A classmate and I iterated on a mass-spring system to eventually build it into an entire cloth simulation with sphere collision capability. We intentially designed the spring force propogation through the cloth to minimize computation time, and we had to integrate the spring forces with a more accurate integration scheme than basic Eulerian to keep the simulation from diverging.
Notable Experiences
Structured the simulation steps for Midpoint Integration.
Designed our data and pipeline to handle tearing as elegantly as possible (including in the GPU).
Utilized OpenMP on the many for-loops for a minor performance increase.
Dealt with many issues regarding "realistic cloth" -- i.e. the weight of the cloth itself influencing its springs and all of the implications for more complex movements than hanging.
We chose to focus primarily on the cloth and spring system, because we felt it was the most interesting and challenging set of options on the list. The spring calculations took a large portion of the time, both implementing and debugging. Initially we used Eulerian integration to simulate position and velocity, but we found this was insufficient and tended to be very unstable. Switching to Midpoint Integration produced a much more computationally complex, but much more stable system. Tearing was slightly easier than predicted, we had already associated faces, points, and springs together, and so deleting them in unison proved to be a relatively simple task.
Many conflicts were had between this sphere and the cloth.
The largest difficulties during the project came from fine-tuning and debugging the physics. It is difficult to debug a system that has so much variation within it, so some of our visual guesses at what was 'right' belied errors lurking underneath in the physics simulation. Even when we were doing the right things, the integration method made it seem like something was wrong, adding to the difficulty of correcting errors. This was compounded by our spring-system; it allowed for variations like fixed springs, which we soon found out propagated a whole lot of fake values through the rest of our cloth!
Looks like an angel? Totally. Accurate physics? Probably not.
The spatial data structure was another portion of the project we attempted to implement. Initially, we had the completely wrong idea and ended up implementing a bounding volume hierarchy that was on the order of log(n) for every update frame! (n equals number of points connected to springs in the cloth)

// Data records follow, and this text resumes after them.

-- ==== Sys2Proof/Laws/Exec.lean ====
section
/-! SUPPORT. What each operation leaves: the state after it, and, field by field, which operations write the field. -/

namespace Sys2Proof.Machine

variable (s : State)

/-- Every operation completes. -/
theorem exec_eq_next_after (i : Instr) : exec i s = .next (after i s) := by
  cases i <;> rfl

/-- The state an operation answers is the state after it. -/
theorem eq_after_of_exec {i : Instr} {s t : State} (h : exec i s = .next t) : t = after i s := by
  rw [exec_eq_next_after] at h
  exact (Host.Outcome.next.inj h).symm

/-! ### The state after each operation -/

@[simp] theorem after_rdBp (p : PlaneIdx) : after (.rdBp p) s = s.setResp (some ⟨.ok, some (peek s (.bp p))⟩) := rfl
@[simp] theorem after_rdTick (c : Channel) : after (.rdTick c) s = s.setResp (some ⟨.ok, some (peek s (.tick c))⟩) := rfl
@[simp] theorem after_rdDur (i : Line) : after (.rdDur i) s = s.setResp (some ⟨.ok, some (peek s (.dur i))⟩) := rfl
@[simp] theorem after_rdPend : after (.rdPend) s = s.setResp (some ⟨.ok, some (peek s (.pend))⟩) := rfl
@[simp] theorem after_rdLvl : after (.rdLvl) s = s.setResp (some ⟨.ok, some (peek s (.lvl))⟩) := rfl
@[simp] theorem after_rdStart (i : Line) : after (.rdStart i) s = s.setResp (some ⟨.ok, some (peek s (.start i))⟩) := rfl
@[simp] theorem after_rdFrc : after (.rdFrc) s = s.setResp (some ⟨.ok, some (peek s (.frc))⟩) := rfl
@[simp] theorem after_rdReload : after (.rdReload) s = s.setResp (some ⟨.ok, some (peek s (.reload))⟩) := rfl
@[simp] theorem after_rdOut : after (.rdOut) s = s.setResp (some ⟨.ok, some (peek s (.out))⟩) := rfl
@[simp] theorem after_rdPlane : after (.rdPlane) s = s.setResp (some ⟨.ok, some (peek s (.plane))⟩) := rfl
@[simp] theorem after_rdPcnt : after (.rdPcnt) s = s.setResp (some ⟨.ok, some (peek s (.pcnt))⟩) := rfl
@[simp] theorem after_rdPocr : after (.rdPocr) s = s.setResp (some ⟨.ok, some (peek s (.pocr))⟩) := rfl
@[simp] theorem after_rdUnmapped (a : Addr) : after (.rdUnmapped a) s = s.setResp (some ⟨.err, some 0x0000#16⟩) := rfl
@[simp] theorem after_wrErr (a : Addr) (d : Word) : after (.wrErr a d) s = s.setResp (some ⟨.err, none⟩) := rfl
@[simp] theorem after_wrBp (p : PlaneIdx) (d : Word) :
    after (.wrBp p d) s = (s.setBp p (planeData d)).setResp (some ⟨.ok, none⟩) := rfl
@[simp] theorem after_subTick (c : Channel) (d : Word) :
    after (.subTick c d) s = (s.setTick c (satSub s.tick[c] d)).setResp (some ⟨.ok, none⟩) := rfl
@[simp] theorem after_clrPend (d : Word) :
    after (.clrPend d) s = (s.setPend (clearPend s.pend d)).setResp (some ⟨.ok, none⟩) := rfl
@[simp] theorem after_evPclk : after .evPclk s = (pwmClock s).setResp none := rfl
@[simp] theorem after_evFrcclk : after .evFrcclk s = (frcClock s).setResp none := rfl
@[simp] theorem after_evEdge (v : Lines) : after (.evEdge v) s = (edgeEvent v s).setResp none := rfl
@[simp] theorem after_evReset : after .evReset s = (resetBlock s).setResp none := rfl

/-! ### What the PWM clock and the FRC clock leave alone -/

/-- Whatever OUT, PCNT, POCR and PLANE do not touch stays at a PWM clock. -/
theorem pwmClock_keeps {α : Type} (f : State → α)
    (h : ∀ s a b c d, f ((((State.setOut s a).setPocr b).setPlane c).setPcnt d) = f s)
    (hp : ∀ s d, f (State.setPcnt s d) = f s) : f (pwmClock s) = f s := by
  obtain ⟨-, e⟩ | ⟨-, -, e⟩ | ⟨-, -, e⟩ := pwmClock_cases s <;> rw [e]
  · exact h _ _ _ _ _
  · exact h _ _ _ _ _
  · exact hp _ _

@[simp] theorem pwmClock_tick : (pwmClock s).tick = s.tick :=
  pwmClock_keeps s (·.tick) (fun _ _ _ _ _ => rfl) fun _ _ => rfl
@[simp] theorem pwmClock_frc : (pwmClock s).frc = s.frc :=
  pwmClock_keeps s (·.frc) (fun _ _ _ _ _ => rfl) fun _ _ => rfl
@[simp] theorem pwmClock_lvl : (pwmClock s).lvl = s.lvl :=
  pwmClock_keeps s (·.lvl) (fun _ _ _ _ _ => rfl) fun _ _ => rfl
@[simp] theorem pwmClock_start : (pwmClock s).start = s.start :=
  pwmClock_keeps s (·.start) (fun _ _ _ _ _ => rfl) fun _ _ => rfl
@[simp] theorem pwmClock_dur : (pwmClock s).dur = s.dur :=
  pwmClock_keeps s (·.dur) (fun _ _ _ _ _ => rfl) fun _ _ => rfl
@[simp] theorem pwmClock_pend : (pwmClock s).pend = s.pend :=
  pwmClock_keeps s (·.pend) (fun _ _ _ _ _ => rfl) fun _ _ => rfl
@[simp] theorem pwmClock_reload : (pwmClock s).reload = s.reload :=
  pwmClock_keeps s (·.reload) (fun _ _ _ _ _ => rfl) fun _ _ => rfl
@[simp] theorem pwmClock_pending : (pwmClock s).pending = s.pending :=
  pwmClock_keeps s (·.pending) (fun _ _ _ _ _ => rfl) fun _ _ => rfl
@[simp] theorem pwmClock_resp : (pwmClock s).resp = s.resp :=
  pwmClock_keeps s (·.resp) (fun _ _ _ _ _ => rfl) fun _ _ => rfl
@[simp] theorem pwmClock_bp : (pwmClock s).bp = s.bp :=
  pwmClock_keeps s (·.bp) (fun _ _ _ _ _ => rfl) fun _ _ => rfl

@[simp] theorem pwmClock_pcnt : (pwmClock s).pcnt = s.pcnt + 1#8 := by
  obtain ⟨h, e⟩ | ⟨-, -, e⟩ | ⟨-, -, e⟩ := pwmClock_cases s <;> rw [e]
  · rw [h]; rfl
  · rfl
  · rfl

/-- Whatever FRC and TICK do not touch stays at an FRC clock. -/
theorem frcClock_keeps {α : Type} (f : State → α) (hf : ∀ s x, f (State.setFrc s x) = f s)
    (ht : ∀ s x, f (State.setTicks s x) = f s) : f (frcClock s) = f s := by
  by_cases h : s.frc = 0xFFFF#16
  · rw [frcClock_wrap s h, hf, tickAll, ht]
  · rw [frcClock_count s h, hf]

@[simp] theorem frcClock_bp : (frcClock s).bp = s.bp :=
  frcClock_keeps s (·.bp) (fun _ _ => rfl) fun _ _ => rfl
@[simp] theorem frcClock_out : (frcClock s).out = s.out :=
  frcClock_keeps s (·.out) (fun _ _ => rfl) fun _ _ => rfl
@[simp] theorem frcClock_pcnt : (frcClock s).pcnt = s.pcnt :=
  frcClock_keeps s (·.pcnt) (fun _ _ => rfl) fun _ _ => rfl
@[simp] theorem frcClock_pocr : (frcClock s).pocr = s.pocr :=
  frcClock_keeps s (·.pocr) (fun _ _ => rfl) fun _ _ => rfl
@[simp] theorem frcClock_plane : (frcClock s).plane = s.plane :=
  frcClock_keeps s (·.plane) (fun _ _ => rfl) fun _ _ => rfl
@[simp] theorem frcClock_lvl : (frcClock s).lvl = s.lvl :=
  frcClock_keeps s (·.lvl) (fun _ _ => rfl) fun _ _ => rfl
@[simp] theorem frcClock_start : (frcClock s).start = s.start :=
  frcClock_keeps s (·.start) (fun _ _ => rfl) fun _ _ => rfl
@[simp] theorem frcClock_dur : (frcClock s).dur = s.dur :=
  frcClock_keeps s (·.dur) (fun _ _ => rfl) fun _ _ => rfl
@[simp] theorem frcClock_pend : (frcClock s).pend = s.pend :=
  frcClock_keeps s (·.pend) (fun _ _ => rfl) fun _ _ => rfl
@[simp] theorem frcClock_reload : (frcClock s).reload = s.reload :=
  frcClock_keeps s (·.reload) (fun _ _ => rfl) fun _ _ => rfl
@[simp] theorem frcClock_pending : (frcClock s).pending = s.pending :=
  frcClock_keeps s (·.pending) (fun _ _ => rfl) fun _ _ => rfl
@[simp] theorem frcClock_resp : (frcClock s).resp = s.resp :=
  frcClock_keeps s (·.resp) (fun _ _ => rfl) fun _ _ => rfl

theorem frcClock_frc : (frcClock s).frc = if s.frc = 0xFFFF#16 then s.reload else s.frc + 1#16 := by
  by_cases h : s.frc = 0xFFFF#16
  · rw [frcClock_wrap s h, if_pos h]; rfl
  · rw [frcClock_count s h, if_neg h]; rfl

theorem frcClock_tick (c : Channel) :
    (frcClock s).tick[c] = s.tick[c] + if s.frc = 0xFFFF#16 then 1#16 else 0#16 := by
  by_cases h : s.frc = 0xFFFF#16
  · rw [frcClock_wrap s h, if_pos h, State.setFrc_tick, tickAll_tick]
  · rw [frcClock_count s h, if_neg h]; simp

/-! ### Which operations write a field -/

variable {s}
variable {i : Instr}

/-- No step changes RELOAD. -/
@[simp] theorem after_reload : (after i s).reload = s.reload := by
  cases i <;> simp

@[simp] theorem after_pending : (after i s).pending = s.pending := by
  cases i <;> simp

theorem after_bp_of_ne (p : PlaneIdx) (h : ∀ d, i ≠ .wrBp p d) (hr : i ≠ .evReset) : (after i s).bp[p] = s.bp[p] := by
  cases i <;> simp_all
  rename_i q d
  rw [Vector.getElem_set_ne]
  exact fun e => h (Fin.ext e)

/-- Only EV_PCLK and EV_RESET write OUT, PCNT, POCR and PLANE. -/
theorem after_pwm_of_ne (h : i ≠ .evPclk) (hr : i ≠ .evReset) :
    (after i s).out = s.out ∧ (after i s).pcnt = s.pcnt ∧ (after i s).pocr = s.pocr ∧ (after i s).plane = s.plane := by
  cases i <;> simp_all

/-- Only EV_FRCCLK and EV_RESET write FRC. -/
theorem after_frc_of_ne (h : i ≠ .evFrcclk) (hr : i ≠ .evReset) : (after i s).frc = s.frc := by
  cases i <;> simp_all

/-- Only EV_EDGE and EV_RESET write LVL, START and DUR. -/
theorem after_capture_of_ne (h : ∀ v, i ≠ .evEdge v) (hr : i ≠ .evReset) :
    (after i s).lvl = s.lvl ∧ (after i s).start = s.start ∧ (after i s).dur = s.dur := by
  cases i <;> simp_all

/-- A tick counter that is neither subtracted from nor reset gains one at a tick and nothing else. -/
theorem after_tick (c : Channel) (h : ∀ d, i ≠ .subTick c d) (hr : i ≠ .evReset) :
    (after i s).tick[c] = s.tick[c] + if isTick i s then 1#16 else 0#16 := by
  cases i
  case evFrcclk => simpa [isTick] using frcClock_tick s c
  case subTick e d =>
    have : e.val ≠ c.val := fun q => h d (by rw [Fin.ext q])
    simp [isTick, Vector.getElem_set_ne, this]
  all_goals simp_all [isTick]

end Sys2Proof.Machine
end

We were desperate to speed up the simulation at that point, so we investigated better solutions to generating the bounding volumes. We eventually discovered that Release mode in Visual Studio that optimizes the solution, which yielded the speed-up that we desperately wanted. We still attempted to create a better BVH that involved a grid-like solution for determining how to divvy up the particles on the cloth. We achieved a good solution but quickly found out that we still couldn't beat the performance of the optimizer! Even when we used the BVH, the generation time would eat into the time frame more than checking every collision against a single sphere, so we dropped that feature before we finished it.